— Мы тут с Ламбертом слушали последние известия. Говорят о чем угодно, обо всем на свете — о войнах, о вооружениях, о новых ракетах, о новых ядовитых газах, о коммунистической угрозе, о пожарах, ливнях, о последних достижениях в области науки, но… ни слова о преступности в нашей стране… Как будто если мы будет об этом молчать, то она сама по себе пойдет на убыль и постепенно исчезнет совсем! Никому нет дела до убийств, изнасилований, грабежей, которые в одном Нью-Йорке совершаются чуть ли не ежеминутно. Подумайте, ну какое им дело до какого-то Ингелоу? А между тем его убивают прямо на сцене перед сотнями свидетелей. Вот вам и нравы, о которых мы так любим поговорить! Почему?

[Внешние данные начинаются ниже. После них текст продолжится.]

-- ==== Sys2Proof/Machine/Dispatch.lean ====
section
/-! DEFINITION. The execute step (R62): one arm per instruction, each one direct call of its meaning. -/

namespace Sys2Proof.Machine

def exec (i : Instr) (s : State) : Host.Outcome State Fault Refusal :=
  match i with
  | .cls => Sys2Proof.Machine.execCls s
  | .ret => Sys2Proof.Machine.execRet s
  | .sys nnn => Sys2Proof.Machine.execSys nnn s
  | .jp nnn => Sys2Proof.Machine.execJp nnn s
  | .call nnn => Sys2Proof.Machine.execCall nnn s
  | .seImm x kk => Sys2Proof.Machine.execSeImm x kk s
  | .sneImm x kk => Sys2Proof.Machine.execSneImm x kk s
  | .seReg x y => Sys2Proof.Machine.execSeReg x y s
  | .ldImm x kk => Sys2Proof.Machine.execLdImm x kk s
  | .addImm x kk => Sys2Proof.Machine.execAddImm x kk s
  | .ldReg x y => Sys2Proof.Machine.execLdReg x y s
  | .orReg x y => Sys2Proof.Machine.execOrReg x y s
  | .andReg x y => Sys2Proof.Machine.execAndReg x y s
  | .xorReg x y => Sys2Proof.Machine.execXorReg x y s
  | .addReg x y => Sys2Proof.Machine.execAddReg x y s
  | .subReg x y => Sys2Proof.Machine.execSubReg x y s
  | .shr x y => Sys2Proof.Machine.execShr x y s
  | .subn x y => Sys2Proof.Machine.execSubn x y s
  | .shl x y => Sys2Proof.Machine.execShl x y s
  | .sneReg x y => Sys2Proof.Machine.execSneReg x y s
  | .ldI nnn => Sys2Proof.Machine.execLdI nnn s
  | .jpV0 nnn => Sys2Proof.Machine.execJpV0 nnn s
  | .rnd x kk => Sys2Proof.Machine.execRnd x kk s
  | .drw x y n => Sys2Proof.Machine.execDrw x y n s
  | .skp x => Sys2Proof.Machine.execSkp x s
  | .sknp x => Sys2Proof.Machine.execSknp x s
  | .ldVxDt x => Sys2Proof.Machine.execLdVxDt x s
  | .ldVxK x => Sys2Proof.Machine.execLdVxK x s
  | .ldDtVx x => Sys2Proof.Machine.execLdDtVx x s
  | .ldStVx x => Sys2Proof.Machine.execLdStVx x s
  | .addI x => Sys2Proof.Machine.execAddI x s
  | .ldF x => Sys2Proof.Machine.execLdF x s
  | .ldB x => Sys2Proof.Machine.execLdB x s
  | .storeRegs x => Sys2Proof.Machine.execStoreRegs x s
  | .loadRegs x => Sys2Proof.Machine.execLoadRegs x s

end Sys2Proof.Machine
end

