-- ==== Sys2Proof/Certificates/Slice0/Obligations.lean ====
section
/-! DEFINITION. The statements about the machine, for the provers. Each docstring names the rule of spec/ it states;
where it rests on a choice (a decision of 92_eei_decisions.md, an entry of notes/assumptions), it says so. -/

open Sys2Proof Sys2Proof.Machine

/-! ### Encoding -/

/-- Decoding the two bytes of a well-formed instruction gives it back, with whatever follows them (30_encoding.md
R48, R52, R55). The encoder is the model's own. -/
def Obligations.DecodeOfEncodedBytesGivesTheInstruction : Prop :=
  ∀ (i : Instr) (rest : List Byte), i.wellFormed = true → decode (encodeBytes i ++ rest) = .ok (i, rest)

/-- A word that decodes is the encoding of what it decodes to, which is well formed: no bit of a word is dropped
(the unused `y` of `8xy6` and `8xyE` included). -/
def Obligations.EncodeOfDecodedWordGivesTheWord : Prop :=
  ∀ (w : Word) (i : Instr), decodeWord w = some i → encode i = w ∧ i.wellFormed = true

/-- R52: the decoder is the table of 35 rows read top to bottom, and outside family 0 at most one row matches. -/
def Obligations.DecoderFollowsTheOpcodeMap : Prop :=
  (∀ w : Word, decodeWord w = decodeByMap w) ∧ opcodeMap.length = 35 ∧
  ∀ w : Word, Word.op w ≠ 0 → (opcodeMap.filter (·.matches w)).length ≤ 1

/-- R53's five groups are exactly the words that decode to nothing (decision D5: unmatched sub-operations are
illegal, families 5 and 9 are strict). -/
def Obligations.IllegalWordsAreTheFiveGroups : Prop :=
  ∀ w : Word, decodeWord w = none ↔
    (Word.op w = 0x5 ∧ Word.n w ≠ 0) ∨
    (Word.op w = 0x8 ∧ Word.n w ∈ ([0x8, 0x9, 0xA, 0xB, 0xC, 0xD, 0xF] : List (BitVec 4))) ∨
    (Word.op w = 0x9 ∧ Word.n w ≠ 0) ∨
    (Word.op w = 0xE ∧ Word.kk w ≠ 0x9E ∧ Word.kk w ≠ 0xA1) ∨
    (Word.op w = 0xF ∧
      Word.kk w ∉ ([0x07, 0x0A, 0x15, 0x18, 0x1E, 0x29, 0x33, 0x55, 0x65] : List (BitVec 8)))

/-- A few words of 95_test_vectors.md decode to the instruction they stand for. -/
def Obligations.SampleWordsDecodeToTheirInstructions : Prop :=
  decodeWord 0x00E0 = some .cls ∧ decodeWord 0x00E1 = some (.sys 0x0E1) ∧ decodeWord 0x2206 = some (.call 0x206) ∧
  decodeWord 0x5340 = some (.seReg 3 4) ∧ decodeWord 0x8F15 = some (.subReg 15 1) ∧
  decodeWord 0x8036 = some (.shr 0 3) ∧ decodeWord 0xC30F = some (.rnd 3 0x0F) ∧
  decodeWord 0xD012 = some (.drw 0 1 2) ∧ decodeWord 0xE0A1 = some (.sknp 0) ∧
  decodeWord 0xFA33 = some (.ldB 10) ∧ decodeWord 0x8008 = none ∧ decodeWord 0x9341 = none

/-- The word the host places is the word the next cycle fetches, and placing it changes nothing but the two bytes at
`pc` and the status, which becomes Running (notes/assumptions/6.md; the model's own operation). -/
def Obligations.PlacedWordIsTheFetchedWord : Prop :=
  ∀ (s : State) (nbits w : Nat),
    (s.withFetchWord nbits w).fetchWord = BitVec.ofNat 16 (w % 2 ^ nbits) ∧
    (s.withFetchWord nbits w).status = .running ∧ (s.withFetchWord nbits w).pc = s.pc ∧
    Frame { mem := [maskAddr s.pc.toNat, maskAddr (s.pc.toNat + 1)], status := true } s (s.withFetchWord nbits w)

/-! ### The cycle -/

/-- A step of a running machine whose word at `pc` decodes to `i` is `exec i`, followed by the decay of both timers
where `i` left the machine running and by nothing where it raised a fault (40_engine_cycle.md R60, R62, R63, R65). -/
def Obligations.StepRunsTheDecodedInstruction : Prop :=
  ∀ (s : State) (i : Instr), s.status = .running → decodeWord s.fetchWord = some i →
    step s = match exec i s with
      | .next t =>
        .next (if t.status = .running then { t with dt := decayTimer t.dt, st := decayTimer t.st } else t)
      | .fault r => .fault r
      | .refused r => .refused r

/-- R61: the fetched word is `mem[pc mod 4096] * 256 + mem[(pc + 1) mod 4096]`, for every `pc`, odd ones and those
above 0x0FFF included. -/
def Obligations.FetchReadsTheBigEndianWordAtPc : Prop :=
  ∀ s : State, s.fetchWord.toNat =
    (s.memRead (s.pc.toNat % 4096)).toNat * 256 + (s.memRead ((s.pc.toNat + 1) % 4096)).toNat

/-- A cycle with one of the four causes of R109 halts the machine with the record (kind, pc, word) and changes nothing
else: no decay, no tone, and the fault is the outcome (R65, R110, R111, R112, R113; decisions D5, D6, D12, D21;
notes/assumptions/1.md: the halted state is a next state). -/
def Obligations.FaultingCycleChangesOnlyTheStatus : Prop :=
  ∀ (s : State) (k : FaultKind), s.status = .running → faultCause s = some k →
    cycle s = .next ⟨haltedWith s k, .fault ⟨k, s.pc, s.fetchWord⟩, false⟩ ∧ step s = .next (haltedWith s k)

/-- A cycle with none of the four causes completes and leaves the machine running: no other event halts, stops or
refuses a running machine. It waits exactly where `Fx0A` finds no key pressed, with `pc` unchanged (R59, R109, R113;
decisions D14, D17). -/
def Obligations.CycleWithoutAFaultCauseCompletes : Prop :=
  ∀ s : State, s.status = .running → faultCause s = none →
    ∃ c : CycleResult, cycle s = .next c ∧ step s = .next c.state ∧ c.state.status = .running ∧
      (c.outcome = .executed ∨ c.outcome = .waiting) ∧
      (c.outcome = .waiting ↔
        (∃ x : Reg, decodeWord s.fetchWord = some (.ldVxK x)) ∧ ∀ k : Fin 16, s.keyPressed k = false) ∧
      (c.outcome = .waiting → c.state.pc = s.pc)

/-- A cycle of a halted machine returns its fault again with no tone and changes nothing, a cycle of a machine that was
never reset is refused, and no other machine is without a next state (R24, R66; decisions D17, D18;
notes/assumptions/1.md). -/
def Obligations.HaltedOrUnresetMachineRunsNothing : Prop :=
  ∀ s : State,
    (∀ f : FaultRecord, s.status = .halted f → cycle s = .next ⟨s, .fault f, false⟩ ∧ step s = .next s) ∧
    (s.status = .uninitialised → cycle s = .refused .uninitialised ∧ step s = .refused .uninitialised) ∧
    ((∃ t : State, step s = .next t) ↔ s.status ≠ .uninitialised)

/-- R63: in every completed cycle both timers lose 1 if nonzero, after the instruction's own writes (`u` is the state
it left), the tone is `ST = 1` just before, and nothing else changes; a cycle whose outcome is a fault, of a halted
machine too, decays nothing and gives no tone. -/
def Obligations.CompletedCycleDecaysBothTimers : Prop :=
  (∀ (s u : State) (i : Instr), s.status = .running → decodeWord s.fetchWord = some i → exec i s = .next u →
    u.status = .running →
    ∃ c : CycleResult, cycle s = .next c ∧ c.state.dt.toNat = u.dt.toNat - 1 ∧
      c.state.st.toNat = u.st.toNat - 1 ∧ (c.tone = true ↔ u.st.toNat = 1) ∧ c.state.pc = u.pc ∧
      Frame { dt := true, st := true } u c.state) ∧
  ∀ (s : State) (c : CycleResult) (f : FaultRecord), cycle s = .next c → c.outcome = .fault f →
    c.state.dt = s.dt ∧ c.state.st = s.st ∧ c.tone = false

/-- R25: the tone is true exactly when the cycle's decay takes ST from 1 to 0. A cycle of a halted machine runs no
instruction and has no decay, so its tone is false. -/
def Obligations.ToneMarksSoundTimerGoingFromOneToZero : Prop :=
  ∀ (s : State) (c : CycleResult), cycle s = .next c →
    (c.tone = true ↔
      s.status = .running ∧ ∃ (i : Instr) (u : State), decodeWord s.fetchWord = some i ∧ exec i s = .next u ∧ u.status = .running ∧
        u.st.toNat = 1 ∧ c.state.st.toNat = 0)

/-! ### Who writes and reads what: rules over all instructions -/

/-- A general register, VF included, is written only by the instructions that 10_state.md R12 and R28 list, and each
writes only the registers it names. -/
def Obligations.RegistersAreWrittenOnlyByTheirInstructions : Prop :=
  ∀ (i : Instr) (s t : State) (r : Reg), exec i s = .next t → writesReg i r = false → t.reg r = s.reg r

/-- I is written only by the five instructions of R15, the stack and SP only by `2nnn` and `00EE` (R16, R17: one slot,
one count), DT only by `Fx15` and ST only by `Fx18` besides the decay (R18, R19). -/
def Obligations.IndexStackAndTimersAreWrittenOnlyByTheirInstructions : Prop :=
  ∀ (i : Instr) (s t : State), exec i s = .next t →
    (writesI i = false → t.i = s.i) ∧
    ((t.stack ≠ s.stack → ∃ nnn, i = .call nnn) ∧
      ∀ k : Fin 16, k.val ≠ s.sp.val → t.stack[k] = s.stack[k]) ∧
    (t.sp ≠ s.sp →
      (i = .ret ∧ t.sp.val + 1 = s.sp.val) ∨ ((∃ nnn, i = .call nnn) ∧ t.sp.val = s.sp.val + 1)) ∧
    (t.dt ≠ s.dt → ∃ x, i = .ldDtVx x) ∧
    (t.st ≠ s.st → ∃ x, i = .ldStVx x)

/-- No step changes a byte of memory but those that `Fx33` and `Fx55` store to (R33, R47). -/
def Obligations.MemoryIsWrittenOnlyByTheTwoStores : Prop :=
  ∀ (s t : State) (a : Nat), step s = .next t →
    (∀ i : Instr, decodeWord s.fetchWord = some i → maskAddr a ∉ storedBy i s) → t.memRead a = s.memRead a

/-- A step changes the framebuffer only for `00E0` and `Dxyn`, raises `redraw` only for `Dxyn`, and never clears it
(R21, R23; decision D15 that `00E0` does not raise it). -/
def Obligations.DisplayIsWrittenOnlyByClearAndDraw : Prop :=
  ∀ s t : State, step s = .next t →
    (t.fb ≠ s.fb → s.status = .running ∧
      (decodeWord s.fetchWord = some .cls ∨ ∃ x y n, decodeWord s.fetchWord = some (.drw x y n))) ∧
    (t.redraw = true ↔
      s.redraw = true ∨ s.status = .running ∧ ∃ x y n, decodeWord s.fetchWord = some (.drw x y n))

/-- No step changes the keypad (R22: no instruction writes it) or the parameter `GLYPHS` (R31). -/
def Obligations.KeypadAndGlyphsAreNeverWrittenByAStep : Prop :=
  ∀ s t : State, step s = .next t → t.keypad = s.keypad ∧ t.glyphs = s.glyphs

/-- An instruction other than `Ex9E`, `ExA1` and `Fx0A` does the same whatever the keypad holds (R22), with the same
random byte where it is `Cxkk`: the two runs take equal draws (notes/assumptions/4.md, DESIGN CHOICE, unsafe for
claims that compare two runs; two runs of the hardware need not draw the same byte). -/
def Obligations.KeypadIsReadOnlyByThreeInstructions : Prop :=
  ∀ (i : Instr) (s t : State) (keys : Vector Bool 16), readsKeypad i = false → exec i s = .next t →
    exec i { s with keypad := keys } = .next { t with keypad := keys }

/-- No instruction reads the redraw flag (R30): a step from two states that differ only in it ends in states that
differ at most in it, with the same random byte where the step runs `Cxkk`: the two runs take equal draws
(notes/assumptions/4.md, DESIGN CHOICE, unsafe for claims that compare two runs; two runs of the hardware need not draw
the same byte). -/
def Obligations.RedrawFlagIsReadByNoInstruction : Prop :=
  ∀ (s t : State) (b : Bool), step s = .next t →
    ∃ b' : Bool, step { s with redraw := b } = .next { t with redraw := b' }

— Сила привычки, — объяснил Базиль. — Что-то вроде любимого «хобби» наших руководителей, которые трубят всему миру о высоких нравственных стандартах американского общества.
— О, нравственность, каких только преступлений не совершено под прикрытием твоего высокого имени!
Фойл встал и кисло поздоровался с Базилем.
— Ваша блестящая догадка о ручке ножа никуда не годится. Взгляните. Вот данные проведенного анализа. Они могут вас заинтересовать.
Базиль бросил короткий взгляд на донесение Ламберта. «Хлорат натрия… хлорат калия… в ничтожных количества х…»
Он повернулся к Ламберту.
— О чем все это говорит, по вашему мнению?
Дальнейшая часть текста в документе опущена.